This caught my attention because the original MSI Claw (Meteor Lake) was a disappointment next to AMD-powered handhelds like the ROG Ally and Legion Go. Now the Claw 8 AI+ with Intel’s Lunar Lake-based Core Ultra 7 285V is not just competitive – in TechPowerUp’s testing, it’s topping every AMD handheld they’ve measured. The twist? The big uplift came after Intel nudged the reviewer to adjust power limits. That’s both impressive and a little eyebrow-raising.

Key Takeaways

  • TechPowerUp saw up to 32% higher fps in Cyberpunk 2077 after changing PL1/PL2, making the Claw the highest-performing handheld they’ve tested.
  • The change is simple: set PL2 one watt higher than PL1 (per Intel’s Lunar Lake spec). MSI will push a software update to enforce this.
  • Gains aren’t universal: Hogwarts Legacy barely improved at 25W and actually dipped at 30W, so this isn’t a magic bullet.
  • These wins were measured at 25-30W – great plugged in, but handhelds live and die at 15-20W for battery play.

Breaking Down the Numbers (and the Hype)

TechPowerUp’s retest flipped the script. With the default 37W/37W limits (PL1 long-term and PL2 short-term), performance was good-but-not-special. After Intel advised setting PL2 just 1W above PL1 – the official Lunar Lake guidance — Cyberpunk 2077 jumped from 24 to 33 fps at 25W and from 29 to 35 fps at 30W. That’s a convincing 30%+ gain where it counts: a heavy, CPU/GPU-hammering title.

But the results weren’t uniform. Hogwarts Legacy saw around 2.6% at 25W and a regression at 30W. Translation: the uplift is partly about how the game responds to boost behavior and Intel’s iGPU driver, not some universal “Intel > AMD” law. Still, the fact a minor power policy tweak unlocks this much headroom says Lunar Lake’s boost logic and Xe2 iGPU can absolutely swing when given the right runway.

Why This Matters Now

For the last two years, AMD’s Phoenix-based chips (Ryzen 7 7840U/8840U and Ryzen Z1 Extreme) have been the safe bet in handhelds. Most “best handheld” lists are basically an AMD roll call.
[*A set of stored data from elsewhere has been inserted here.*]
-- ==== Sys2Proof/Laws/Exec.lean ====
section
/-! SUPPORT. What one instruction can do to one operator, once for all instructions (the inversion lemma that the
whole-machine statements rest on). -/

namespace Sys2Proof

open Sys2Proof.Machine

/-- Two operator records agree on what the rules call dynamic: latch, envelope, phase and history. -/
def SameDynamic (o o' : Oper) : Prop :=
  o'.key = o.key ∧ o'.eg = o.eg ∧ o'.vol = o.vol ∧ o'.cnt = o.cnt ∧ o'.o0 = o.o0 ∧ o'.o1 = o.o1

theorem SameDynamic.refl (o : Oper) : SameDynamic o o := ⟨rfl, rfl, rfl, rfl, rfl, rfl⟩

/-- What an instruction does to the operator of slot k: a parameter write or nothing; a key action, which is a
key-on exactly where `keysOn` says so; the envelope and phase step of a TICK; or the reset record. -/
inductive OperChange (s t : State) (k : Slot) (i : Instr) : Prop where
  | params (hw : isWrite i = true) (hk : keysOn k i = false) (h : SameDynamic (s.oper k) (t.oper k))
  | keyed (hw : isWrite i = true) (b : BitVec 2) (hb : b = melodicKey ∨ b = rhythmKey)
      (h : t.oper k = keyTo (keysOn k i) b (s.oper k))
  | ticked (hi : i = .tick)
      (h : t.oper k =
        { phaseStep (tickAdvance s).g (s.chanAt k)
            (egStep (s.g.egCnt + 1) (s.chanAt k) (s.oper k)) with
          o0 := (t.oper k).o0
          o1 := (t.oper k).o1 })
  | wasReset (hi : i = .reset) (h : t.oper k = Oper.reset)

/-- A parameter write to slot `j` leaves the dynamic fields of every slot. -/
theorem modOper_sameDynamic (s : State) (j k : Slot) (f : Oper → Oper)
    (h : ∀ o, SameDynamic o (f o)) : SameDynamic (s.oper k) ((s.modOper j f).oper k) := by
  rw [modOper_oper]
  split
  · next e => subst e; exact h _
  · exact .refl _

theorem wrRhy_operChange (s : State) (k : Slot) (v : Byte) :
    OperChange s (rhythmKeys v (s.modGlob (rhythmFields v))) k (.wrRhy v) := by
  have key : ∀ k : Slot,
      ((rhythmKeys v (s.modGlob (rhythmFields v))).oper k = s.oper k ∧ keysOn k (.wrRhy v) = false) ∨
      (rhythmKeys v (s.modGlob (rhythmFields v))).oper k =
        keyTo (keysOn k (.wrRhy v)) rhythmKey (s.oper k) := by
    intro k
    rw [rhythmKeys_unfold]
    fin_cases k <;> simp [modOper_oper, keysOn, rhythmKeyMap]
  rcases key k with ⟨h, hk⟩ | h
  · exact .params rfl hk (by rw [h]; exact .refl _)
  · exact .keyed rfl _ (.inr rfl) h

theorem wrKbf_operChange (s : State) (k : Slot) (c : Channel) (v : Byte) (f : Chan → Chan) :
    OperChange s (((s.modOper (op1Of c) (keyTo (fieldKeyOn v) melodicKey)).modOper (op2Of c)
      (keyTo (fieldKeyOn v) melodicKey)).modChan c f) k (.wrKbf c v) := by
  by_cases hc : chanOf k = c
  · have hk : keysOn k (.wrKbf c v) = fieldKeyOn v := by simp [keysOn, hc]
    refine .keyed rfl melodicKey (.inl rfl) ?_
    rw [hk]
    rcases (chanOf_eq_iff k c).1 hc with rfl | rfl <;> simp [modOper_oper]
  · have hk : keysOn k (.wrKbf c v) = false := by simp [keysOn, hc]
    have h1 : k ≠ op1Of c := fun e => hc ((chanOf_eq_iff k c).2 (.inl e))
    have h2 : k ≠ op2Of c := fun e => hc ((chanOf_eq_iff k c).2 (.inr e))
    exact .params rfl hk (by simp [modOper_oper, h1, h2, SameDynamic])

theorem tick_operChange (s t : State) (k : Slot) (h : execTick s = .next t) :
    OperChange s t k .tick := by
  rw [exec_tick] at h
  cases h
  refine .ticked rfl ?_
  have h := (step4Output_sameButHistory (tickAdvance s)).2.2.2.2.2 k
  rw [tickAdvance_oper] at h
  exact h

/-- The inversion lemma: every instruction that answers a next state changes each operator in one of the ways of
`OperChange`. -/
theorem exec_operChange {i : Instr} {s t : State} (h : exec i s = .next t) (k : Slot) :
    OperChange s t k i := by
  cases i with
  | wrAvekm j v => cases h; exact .params rfl rfl (modOper_sameDynamic _ _ _ _ fun _ => .refl _)
  | wrKsltl j v => cases h; exact .params rfl rfl (modOper_sameDynamic _ _ _ _ fun _ => .refl _)
  | wrArdr j v => cases h; exact .params rfl rfl (modOper_sameDynamic _ _ _ _ fun _ => .refl _)
  | wrSlrr j v => cases h; exact .params rfl rfl (modOper_sameDynamic _ _ _ _ fun _ => .refl _)
  | wrWs j v =>
    cases h
    refine .params rfl rfl ?_
    split
    · exact modOper_sameDynamic _ _ _ _ fun _ => .refl _
    · exact .refl _
  | wrRhy v => cases h; exact wrRhy_operChange s k v
  | wrKbf c v => cases h; exact wrKbf_operChange s k c v _
  | tick => exact tick_operChange s t k h
  | reset => cases h; exact .wasReset rfl (withUnitReset_oper s k)
  | _ => cases h; exact .params rfl rfl (.refl _)

end Sys2Proof
end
Intel’s handheld story has been driver headaches and underwhelming iGPU throughput, and the first Claw did little to change that. Seeing an Intel-powered handheld take top marks, even with caveats, is a genuine shift.
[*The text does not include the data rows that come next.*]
-- ==== Sys2Proof/Tests/Slice0.lean ====
section
/-! SUPPORT. The model's own tests. Words are written out bit by bit from the encodings of spec/opcode_table.json
(bank, address, data); results come from 95_test_vectors.md (rows named in the comments) or by hand from the rules.
Witnesses show states and operands that meet the hypotheses of the statements. -/

namespace Sys2Proof.Tests

open Sys2Proof Sys2Proof.Machine

-- One test after another: checked all at once they ask for more threads than the package's check allows.
set_option Elab.async false

/-! ## Small states -/

/-- The state an instruction leaves, or the state before where it answers none. -/
def after (i : Instr) (s : State) : State :=
  match exec i s with
  | .next t => t
  | .fault _ => s
  | .refused _ => s

/-- The reset state with one operator changed. -/
def withOper (i : Slot) (o : Oper) : State := State.reset.modOper i fun _ => o

/-- The reset state with one channel changed. -/
def withChan (c : Channel) (ch : Chan) : State := State.reset.modChan c fun _ => ch

/-- The reset state with the host's next operation. -/
def withOp (op : HostOp) : State := { State.reset with pending := [op] }

/-- An operator at full level, held in SUS (R185). -/
def heldOper : Oper := { Oper.reset with egt := true, key := 1#2, eg := .sus, vol := 0#9 }

/-- The parameters with ALIAS_D0 = false. -/
def noAlias : Config := { Config.recommended with aliasD0 := false }

/-! ## Well-formedness: one ill-formed term for each check -/

theorem test_illformed_global :
    (([0x01#5, 0x02#5, 0x03#5, 0x04#5, 0x08#5].map fun a =>
      wellFormed Config.recommended (.ignoredGlobal a 0#8)) = [false, false, false, false, false]) := by
  decide

theorem test_illformed_off20 : wellFormed Config.recommended (.ignoredOff20 0x15#5 0#8) = false := by
  decide

theorem test_illformed_off40 : wellFormed Config.recommended (.ignoredOff40 0x00#5 0#8) = false := by
  decide

theorem test_illformed_off60 : wellFormed Config.recommended (.ignoredOff60 0x05#5 0#8) = false := by
  decide

theorem test_illformed_off80 : wellFormed Config.recommended (.ignoredOff80 0x08#5 0#8) = false := by
  decide

theorem test_illformed_offE0 : wellFormed Config.recommended (.ignoredOffE0 0x0D#5 0#8) = false := by
  decide

theorem test_illformed_chAb_channel :
    wellFormed Config.recommended (.ignoredChAb true 0x8#4 0#8) = false := by decide

theorem test_illformed_chAb_rhythm :
    wellFormed Config.recommended (.ignoredChAb true 0xD#4 0#8) = false := by decide

theorem test_illformed_alias : wellFormed noAlias (.wrFbconAlias 3 0#8) = false := by decide

theorem test_illformed_chCd_channel : wellFormed noAlias (.ignoredChCd false 0x8#4 0#8) = false := by
  decide

theorem test_illformed_chCd_alias :
    wellFormed Config.recommended (.ignoredChCd true 0x8#4 0#8) = false := by decide

/-- The neighbours of those terms are well formed. -/
theorem test_wellformed_neighbours :
    wellFormed Config.recommended (.ignoredGlobal 0x05#5 0#8) = true ∧
    wellFormed Config.recommended (.ignoredOff20 0x16#5 0#8) = true ∧
    wellFormed Config.recommended (.ignoredChAb false 0xD#4 0#8) = true ∧
    wellFormed Config.recommended (.ignoredChAb true 0x9#4 0#8) = true ∧
    wellFormed Config.recommended (.ignoredChCd false 0x9#4 0#8) = true ∧
    wellFormed noAlias (.ignoredChCd true 0x8#4 0#8) = true := by decide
Architecturally, Lunar Lake’s on-package memory and revamped Xe2 graphics (with XeSS upscaling) are built for efficiency at low-to-mid power. That’s exactly where handhelds live. If Intel sustains strong 25W performance and cleans up 15-20W behavior, we’re looking at a true two-horse race. Competition is good for us: better prices, better drivers, and fewer half-baked launches.

The Gamer’s Perspective: What to Watch Before You Buy

Here’s where I put the brakes on the victory lap. The most eye-popping gains showed up at 25–30W. That’s fine with a charger, but your wrists and battery won’t thank you for running Cyberpunk at 30W on the train. We need broad, apples-to-apples checks at 15–20W in modern titles with upscalers on — the typical handheld sweet spot for 800p/900p, aiming for a stable 30–45 fps.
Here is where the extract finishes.